[Collected data]
-- ==== Sys2Proof/Laws/Words.lean ====
section
/-! SUPPORT. The laws of the adders, of byte order and of the status bits. -/

namespace Sys2Proof

theorem joinBytes_toNat (hi lo : Byte) : (joinBytes hi lo).toNat = hi.toNat * 256 + lo.toNat := by
  unfold joinBytes
  rw [BitVec.toNat_append]
  have := lo.isLt
  rw [← Nat.shiftLeft_add_eq_or_of_lt (by omega)]
  simp [Nat.shiftLeft_eq]

theorem lowByte_toNat (w : Addr) : (lowByte w).toNat = w.toNat % 256 := by
  simp [lowByte, BitVec.extractLsb'_toNat]

theorem highByte_toNat (w : Addr) : (highByte w).toNat = w.toNat / 256 := by
  have := w.isLt
  simp only [highByte, BitVec.extractLsb'_toNat, Nat.shiftRight_eq_div_pow]
  omega

@[simp] theorem joinBytes_highByte_lowByte (w : Addr) : joinBytes (highByte w) (lowByte w) = w := by
  apply BitVec.eq_of_toNat_eq
  rw [joinBytes_toNat, highByte_toNat, lowByte_toNat]
  omega

@[simp] theorem lowByte_joinBytes (hi lo : Byte) : lowByte (joinBytes hi lo) = lo := by
  apply BitVec.eq_of_toNat_eq
  have := lo.isLt
  rw [lowByte_toNat, joinBytes_toNat]
  omega

@[simp] theorem highByte_joinBytes (hi lo : Byte) : highByte (joinBytes hi lo) = hi := by
  apply BitVec.eq_of_toNat_eq
  have := lo.isLt
  rw [highByte_toNat, joinBytes_toNat]
  omega

end Sys2Proof

namespace Sys2Proof.Machine

theorem add8_toNat (a b : Byte) : (add8 a b).toNat = (a.toNat + b.toNat) % 256 :=
  BitVec.toNat_add a b

theorem add16_toNat (a b : Addr) : (add16 a b).toNat = (a.toNat + b.toNat) % 65536 :=
  BitVec.toNat_add a b

theorem zext16_toNat (b : Byte) : (zext16 b).toNat = b.toNat := by
  have := b.isLt
  simp only [zext16, BitVec.toNat_setWidth]
  omega

@[simp] theorem add16_add16 (a b c : Addr) : add16 (add16 a b) c = add16 a (b + c) :=
  BitVec.add_assoc a b c

theorem add16_one_ne (a : Addr) : add16 a 1#16 ≠ a := by
  intro h
  have h' := congrArg BitVec.toNat h
  rw [add16_toNat] at h'
  have := a.isLt
  simp at h'
  omega

/-! ### Status bits -/

/-- One bit of a byte after `putBit`. -/
theorem putBit_getLsbD (p : Byte) (i j : Nat) (b : Bool) (hi : i < 8) :
    (putBit p i b).getLsbD j = if j = i then b else p.getLsbD j := by
  unfold putBit
  have h8 : j ≥ 8 → p.getLsbD j = false := fun h => BitVec.getLsbD_of_ge p j h
  by_cases hj : j < 8
  · interval_cases i <;> interval_cases j <;> cases b <;> simp
  · have hp := h8 (by omega)
    rw [if_neg (show ¬ j = i by omega), hp]
    exact BitVec.getLsbD_of_ge _ _ (by omega)

/-- Every bit of the status byte after `UpdateZN(v)`. -/
theorem statusZN_getLsbD (p v : Byte) (j : Nat) :
    (statusZN p v).getLsbD j = if j = 7 then v.getLsbD 7 else if j = 1 then v == 0x00#8 else p.getLsbD j := by
  unfold statusZN
  rw [putBit_getLsbD _ _ _ _ (by omega), putBit_getLsbD _ _ _ _ (by omega)]
  rfl

end Sys2Proof.Machine
end

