-- ==== Sys2Proof/Laws/Exec.lean ====
section
/-! SUPPORT. One equation for each meaning, in the state it starts from, and what a step is. -/

namespace Sys2Proof.Machine

/-- Everything `executeAs` can do: it answers the next state that the execute phase gives between the two updates of PC. -/
theorem executeAs_next (mode : Mode) (execute : State → State) (s t : State) :
    executeAs mode execute s = .next t ↔ t = advance mode (execute (pastOpcode s)) := by
  simp [executeAs, eq_comm]

theorem execBrk_eq (s : State) :
    execBrk s = .next { s with pc := s.pc + 1#16, halted := true } := by
  simp [execBrk, executeAs, advance, enterHalt, pastOpcode, Mode.width, add16]

theorem execUnrecognized_eq (s : State) :
    execUnrecognized s = .next { s with pc := s.pc + 1#16 } := by
  simp [execUnrecognized, executeAs, advance, pastOpcode, Mode.width, add16]

theorem execTax_eq (s : State) :
    execTax s = .next { s with x := s.a, p := statusZN s.p s.a, pc := s.pc + 1#16 } := by
  simp [execTax, executeAs, advance, pastOpcode, transferAtoX, putX, updateZN, Mode.width, add16]

theorem execLdaImm_eq (imm : Byte) (s : State) :
    execLdaImm imm s = .next { s with a := imm, p := statusZN s.p imm, pc := s.pc + 2#16 } := by
  simp [execLdaImm, executeAs, advance, pastOpcode, loadAccumulatorFrom, putAccumulator, updateZN, operandByte,
    Mode.width, AddrMode.width, add16, BitVec.add_assoc]

theorem execLdaZp_eq (zz : Byte) (s : State) :
    execLdaZp zz s = .next
      { s with
        a := readByte s.mem (zext16 zz)
        p := statusZN s.p (readByte s.mem (zext16 zz))
        pc := s.pc + 2#16 } := by
  simp [execLdaZp, executeAs, advance, pastOpcode, loadAccumulatorFrom, putAccumulator, updateZN, operandByte,
    operandAddress, effectiveAddress, Mode.width, AddrMode.width, add16, BitVec.add_assoc]

theorem execLdaAbs_eq (a16 : Addr) (s : State) :
    execLdaAbs a16 s = .next
      { s with
        a := readByte s.mem a16
        p := statusZN s.p (readByte s.mem a16)
        pc := s.pc + 3#16 } := by
  simp [execLdaAbs, executeAs, advance, pastOpcode, loadAccumulatorFrom, putAccumulator, updateZN, operandByte,
    operandAddress, effectiveAddress, Mode.width, AddrMode.width, add16, BitVec.add_assoc]

theorem execLoadX_eq (m : AddrMode) (s : State) :
    execLoadX m s = .next
      { s with
        x := readByte s.mem (resolve m s.pc s.x s.y s.mem)
        p := statusZN s.p (readByte s.mem (resolve m s.pc s.x s.y s.mem)) } := rfl

theorem execStaZp_eq (zz : Byte) (s : State) :
    execStaZp zz s = .next { s with mem := writeByte s.mem (zext16 zz) s.a, pc := s.pc + 2#16 } := by
  simp [execStaZp, executeAs, advance, pastOpcode, storeAccumulatorTo, storeAt, operandAddress, effectiveAddress,
    Mode.width, AddrMode.width, add16, BitVec.add_assoc]

theorem execStaZpX_eq (zz : Byte) (s : State) :
    execStaZpX zz s = .next
      { s with mem := writeByte s.mem (zext16 (add8 zz s.x)) s.a, pc := s.pc + 2#16 } := by
  simp [execStaZpX, executeAs, advance, pastOpcode, storeAccumulatorTo, storeAt, operandAddress, effectiveAddress,
    Mode.width, AddrMode.width, add16, BitVec.add_assoc]

/-! ### The step -/

theorem step_of_running (s : State) (h : s.Running) : step s = exec (fetchInstr s.mem s.pc) s := by
  have h' : s.halted = false := h
  simp [step, h']

theorem step_of_halted (s : State) (h : s.halted = true) : step s = .fault .coreHalted := by
  simp [step, h]

/-- Everything a step that answers a next state is: the core was running, and the fetched instruction gave that state. -/
theorem step_next_iff (s t : State) :
    step s = .next t ↔ s.Running ∧ exec (fetchInstr s.mem s.pc) s = .next t := by
  unfold step State.Running
  cases s.halted <;> simp

/-- No byte in memory is fetched as LoadX. -/
theorem fetchInstr_ne_loadX (m : Memory) (pc : Addr) (mode : AddrMode) : fetchInstr m pc ≠ .loadX mode := by
  unfold fetchInstr decodeFields
  cases opcodeRow (readByte m pc) <;> simp

end Sys2Proof.Machine
end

▶ [EXERCISE OBJECTIVE]
Every line that contains "Everything" should be copied out of the data.

▶ [TASK OUTPUT]
/-- Everything `executeAs` can do: it answers the next state that the execute phase gives between the two updates of PC. -/
/-- Everything a step that answers a next state is: the core was running, and the fetched instruction gave that state. -/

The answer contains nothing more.